Феномен Якушкина — важнейшее, повторю еще раз в этой теперь связи, звено такого рода типологии. Пришло время понять и принять связующую роль этого «звена» — в «цепи времен», соединяющей наше сегодняшнее мировосприятие со всей российской революционной традицией во всем ее богатстве и многообразии, открывающихся взгляду, освобожденному от шор левацкой узости и нетерпимости «апробированных» концепций.
В определенном смысле можно сказать, что именно признание принципа «социалистического плюрализма» не только в непосредственно политическом, но и в теоретико-методологическом аспекте (а иначе и огород городить нечего) открывает, наконец, возможность и для того, чтобы феномен Якушкина сделался элементом фундаментальных составляющих нашей системы представлений о подлинной революционности.

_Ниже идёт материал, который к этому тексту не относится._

-- ==== Sys2Proof/Tests/Slice0.lean ====
section
/-! SUPPORT. Tests: each is one named theorem. The expected values are worked out by hand from the rules of spec/ that the comments
name. -/

namespace Sys2Proof.Tests

open Sys2Proof Sys2Proof.Machine

/-- major 0x00, formats QI, QC and Q3. -/
theorem test_decode_system :
    decodeTableWord 32 0b0001001000110100_01_000000_00000000 = some (.svc { imm := 0x1234 }) ∧
    decodeTableWord 32 0b00111_00001110000_01_000000_00000001 = some (.mfc { fd := 7, crn := 0x070 }) ∧
    decodeTableWord 32 0b01001_00001000110_01_000000_00000010 = some (.mtc { fd := 9, crn := 70 }) ∧
    decodeTableWord 32 0b01001_00001000001_01_000000_00000010 = some (.mtcTpc { fd := 9, crn := 65 }) ∧
    decodeTableWord 32 0b01001_00000000000_01_000000_00000010 = some (.mtcVtype { fd := 9, crn := 0 }) ∧
    decodeTableWord 32 0b01001_00000000001_01_000000_00000010 = some (.mtcVl { fd := 9, crn := 1 }) ∧
    decodeTableWord 32 0b01001_00000010000_01_000000_00000010 = some (.mtcFrm { fd := 9, crn := 16 }) ∧
    decodeTableWord 32 0b01001_00000110010_01_000000_00000010 = some (.mtcPbnd { fd := 9, crn := 50 }) ∧
    decodeTableWord 32 0b0_00001_00101_00000_01_000000_00000011 = some (.dqput { fd := 1, fa := 5, fb := 0 }) ∧
    decodeTableWord 32 0b0_00110_00011_00000_01_000000_00000100 = some (.dqget { fd := 6, fa := 3, fb := 0 }) ∧
    decodeTableWord 32 0b0_00010_01001_10001_01_000000_00000101 = some (.xqput { fd := 2, fa := 9, fb := 17 }) ∧
    decodeTableWord 32 0b0_01001_00001_10001_01_000000_00000110 = some (.xqget { fd := 9, fa := 1, fb := 17 }) ∧
    decodeTableWord 32 0b0_00000_00101_00000_01_000000_00000111 = some (.bqput { fd := 0, fa := 5, fb := 0 }) := by
  decide

/-- major 0x01, format N; the scope is MIN[2:0] (R130). -/
theorem test_decode_no_operands :
    decodeTableWord 16 0b00_000001_00000000 = some (.nop) ∧
    decodeTableWord 16 0b00_000001_00000001 = some (.nend) ∧
    decodeTableWord 16 0b00_000001_00000010 = some (.tret) ∧
    decodeTableWord 16 0b00_000001_00000011 = some (.brk) ∧
    decodeTableWord 16 0b00_000001_00000100 = some (.vjoin) ∧
    decodeTableWord 16 0b00_000001_00000101 = some (.lstop) ∧
    decodeTableWord 16 0b00_000001_00010001 = some (.phase .core) ∧
    decodeTableWord 16 0b00_000001_00010010 = some (.phase .quad) ∧
    decodeTableWord 16 0b00_000001_00010011 = some (.phase .die) ∧
    decodeTableWord 16 0b00_000001_00010100 = some (.phase .pkg) ∧
    decodeTableWord 16 0b00_000001_00010101 = some (.phase .pod) ∧
    decodeTableWord 16 0b00_000001_00011001 = some (.fence .core) ∧
    decodeTableWord 16 0b00_000001_00011010 = some (.fence .quad) ∧
    decodeTableWord 16 0b00_000001_00011011 = some (.fence .die) ∧
    decodeTableWord 16 0b00_000001_00011100 = some (.fence .pkg) ∧
    decodeTableWord 16 0b00_000001_00011101 = some (.fence .pod) ∧
    decodeTableWord 16 0b00_000001_00100001 = some (.bar .core) ∧
    decodeTableWord 16 0b00_000001_00100010 = some (.bar .quad) ∧
    decodeTableWord 16 0b00_000001_00100011 = some (.bar .die) ∧
    decodeTableWord 16 0b00_000001_00100100 = some (.bar .pkg) ∧
    decodeTableWord 16 0b00_000001_00100101 = some (.bar .pod) := by
  decide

Речь тут не о том, что сегодня «Пестель стал хуже» — с его тягой к авторитарности и централизму, а в том, что Якушкин — с его решительным отходом от экстремистской импульсивности — стал или может стать многим из нас ближе. И в том нет ни беды, ни греха. В том есть закономерность, разрушающая даже самые стойкие социально-психологические наши стереотипы, связанные с системой старого мышления, насаждавшегося десятилетиями.
Да, конечно, переосмысление «феномена Якушкина» в типологическом ряду наших представлений о революционности не замещает попытки воссоздания личности Якушкина, а даже словно бы отодвигает такую попытку на задний план, на «потом» и «после».
Но есть тут и иной аспект.
Личность неповторима. Из этой аксиомы вытекает, в частности, принципиальная невозможность литературного воссоздания того или иного реального, конкретного лица «по черепу» исторических раритетов. Вмешательство авторской фантазии здесь неизбежно. А значит, неизбежно и создание модели некоей новой личности, в которой реальный герой произведения и его автор найдут некое совмещение. Поэтому, строго говоря, «повесть о» или «роман о» каком-то историческом лице — метафора, пусть сложная и развернутая… Один наш очень хороший и искренний писатель, как сообщалось в недавней критической статье, посвященной его творчеству, сказал: «Я не пишу исторические романы — пишу себя». Крайность? Нет, один из вариантов. Очень открыто сформулировано. Я могу откровенно сказать, что в этой книге не тщусь прежде всего «воссоздать Якушкина» как реальную историческую личность, а стараюсь первым делом воспроизвести и даже до некоторой степени и в известном смысле «выстроить» судьбу «феномена Якушкина» в нашем общественном сознании и нашем нравственном представлении. Это, конечно, литературно достаточно неблагодарное занятие, ибо я обременяю читателя разного рода проблемами и размышлениями, тогда как он, быть может, ждал плодов игры воображения. Тем не менее я полагаю, что иной раз воззвать к воображению читателя оказывается важнее, нежели приготовить для него готовый результат, не обременяя его вопросом, откуда же этот результат взялся.
Левокоммунистическую тенденцию и традицию в нашей партии в разное время поддерживали и насаждали разные люди. После поражения революции 1905–1907 годов — одни, при заключении Брестского мира — другие, в разгар военно-коммунистической принудиловки — третьи. И совсем другие люди «кончали» нэп. И мера исторической ответственности и вины у всех этих людей была совсем разная. И исходили они из разных побуждений. И интересы преследовали разные. А вот некая общая тенденция взяла да и выстроила их в некий ряд. И они стали передавать друг другу некую эстафету идей, парадоксальным образом не зная, в чьи руки ее передают, в какие руки она попадет. Случалось и так, что те самые руки, которые принимали эстафету, тут же и тянулись к горлу передавших ее…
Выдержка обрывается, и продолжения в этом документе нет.